A recent report from PricewaterhouseCoopers predicts that the global pharma market will more than double in value by 2020. John Clare asks if UK pharma is heading for relegation or can it fight off fierce competition to make the premier division?
John ClareUK pharma's slice of the expanding cake is under serious pressure, with the G7 markets (Brazil, China, India, Indonesia, Mexico, Russia and Turkey) expected to lead this anticipated growth. By 2020, it is expected that as a group they may account for one-fifth of total global sales.

So while the world's population is growing older, more prosperous and more obese, UK pharma, home to two of the world's top six pharmaceutical companies, is in danger of being left behind, with the US continuing to dominate the global market.
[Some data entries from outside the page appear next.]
-- ==== Sys2Proof/Tests/Slice0.lean ====
section
/-! SUPPORT. Tests. Expected values are the spec's own: the encodings of 30_encoding.md and the vectors of
95_test_vectors.md, named in each comment. Then a witness for each obligation that has hypotheses or clauses. -/

namespace Sys2Proof.Tests

open Sys2Proof Sys2Proof.Machine

/-- The state of a tier with a cr0 and a counter, all else as instantiated with the HOST_INIT of 95 part 3. -/
def mk (v : Variant) (cr0 : Byte) (addr : BitVec 10) : State :=
  { State.instantiate v resetSetup with cr0 := cr0, host := { resetHostInit with addr := addr } }

/-- A state whose next inputs are given. -/
def withInputs (s : State) (xs : List HostInput) : State := { s with inputs := xs }

/-- The state one transaction leads to. -/
def does (i : Instr) (s : State) : State :=
  match exec i s with
  | .next t => t
  | _ => State.reset

/-- Which refusal a step ends in. -/
def refusal {σ : Type} : Host.Outcome σ Fault Refusal → Option Refusal
  | .refused r => some r
  | _ => none

/-! ### Well-formedness: an ill-formed term for each check -/

/-- R82: a word has 13 bits. -/
theorem test_isTxnWord_refuses : isTxnWord 0x1FFF = true ∧ isTxnWord 0x2000 = false := by decide

/-- R82, D9: 0x0A7F is a read with data bits that are not 0; 0x1A7F is a write. -/
theorem test_canonical_refuses :
    TxnWord.canonical 0x0A00 = true ∧ TxnWord.canonical 0x1A7F = true ∧ TxnWord.canonical 0x0A7F = false := by decide

/-- R222, RST-2: a tier outside the four is refused. -/
theorem test_isTier_refuses :
    isTier 3 = true ∧ isTier 4 = false ∧
      refusal (instantiateRaw 4 resetSetup) = some (.unrecognizedVariant 4) := by decide

/-- R230, D23: on V0 the counter has 8 bits. -/
theorem test_hostDuty_refuses :
    hostDuty .v0 { resetHostInit with addr := 0x0FF } = true ∧
      hostDuty .v0 { resetHostInit with addr := 0x100 } = false ∧
      hostDuty .v1 { resetHostInit with addr := 0x3FF } = true := by decide

/-- R230, D23: a host input that breaks the duty, and the step that refuses it. -/
theorem test_inputOk_refuses :
    inputOk .v0 (.sets { resetHostInit with addr := 0x100 }) = false ∧
      inputOk .v0 (.transaction { access := .read, offset := 0, sel2 := false, sel3 := false }) = true ∧
      refusal (step (withInputs (mk .v0 0 0) [.sets { resetHostInit with addr := 0x100 }])) = some .hostOutsideWidth := by
  decide

/-- Bytes that are no transaction word are rejected by name (R82; the bytes are the model's, log 16). -/
theorem test_decodeBytes_refuses :
    (match decodeBytes [0x00] with | .error .truncated => true | _ => false) = true ∧
      (match decodeBytes [0x00, 0x20] with | .error .notATransactionWord => true | _ => false) = true ∧
      decodeTableWord 16 0x2000 = none ∧ decodeTableWord 24 0x1010 = none := by decide

/-! ### Decoding: the word of R82 for each row, written bit by bit as W, rs, D -/

/-- R84, codes 0x0 to 0x3, writes; D = 0x10, 0x3F, 0x80, 0xFF. -/
theorem test_decode_main_writes :
    decodeTableWord 16 0b1000000010000 = some (.wrPwi 0x10) ∧ decodeTableWord 16 0b1000100111111 = some (.wrPd 0x3F) ∧
      decodeTableWord 16 0b1001010000000 = some (.wrPmask 0x80) ∧
      decodeTableWord 16 0b1001111111111 = some (.wrPri 0xFF) := by decide

/-- R84, codes 0x4 to 0x7, writes; D = 0x05, 0x11, 0xA5, 0x05. -/
theorem test_decode_ext_writes :
    decodeTableWord 16 0b1010000000101 = some (.wrEpwi 0x05) ∧ decodeTableWord 16 0b1010100010001 = some (.wrEpd 0x11) ∧
      decodeTableWord 16 0b1011010100101 = some (.wrCr0 0xA5) ∧
      decodeTableWord 16 0b1011100000101 = some (.wrEpri 0x05) := by decide
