-- ==== Sys2Proof/Machine/Commands.lean ====
section
/-! DEFINITION. The meanings of the CMD words: what a write of the word to CMD does (42 R144). None traps and none stops
(60 R153). -/

namespace Sys2Proof.Machine

/-- NOP (42 R142): no effect. -/
def execNop (_ign : BitVec 24) (s : State) : Host.Outcome State Fault Refusal := .next s

/-- ENCODE (40 R93). -/
def execEncode (_ign : BitVec 24) (s : State) : Host.Outcome State Fault Refusal := .next (runEncode s)

/-- DECODE (41 R117). -/
def execDecode (_ign : BitVec 24) (s : State) : Host.Outcome State Fault Refusal := .next (runDecode s)

/-- A reserved OPCODE (30 R72, 42 R143): run exactly as NOP (93 I4; log 26). -/
def execReservedCmd (_opcode : BitVec 8) (_ign : BitVec 24) (s : State) : Host.Outcome State Fault Refusal := .next s

end Sys2Proof.Machine
end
Currently, UK share of sales is around 4 per cent.

The UK picture is a remarkable story of fading prestige and influence. Cambridge University has won more Nobel Prizes than any other institution. British scientists led the world in medical and scientific innovation, from Jenner with vaccination, to Lister with antiseptics and Fleming with penicillin. Even today, more than half of the leading medicines sold in the UK were invented or developed here. Yet British doctors (encouraged or prevented by NICE) prescribe fewer new medicines than their counterparts in any other European country.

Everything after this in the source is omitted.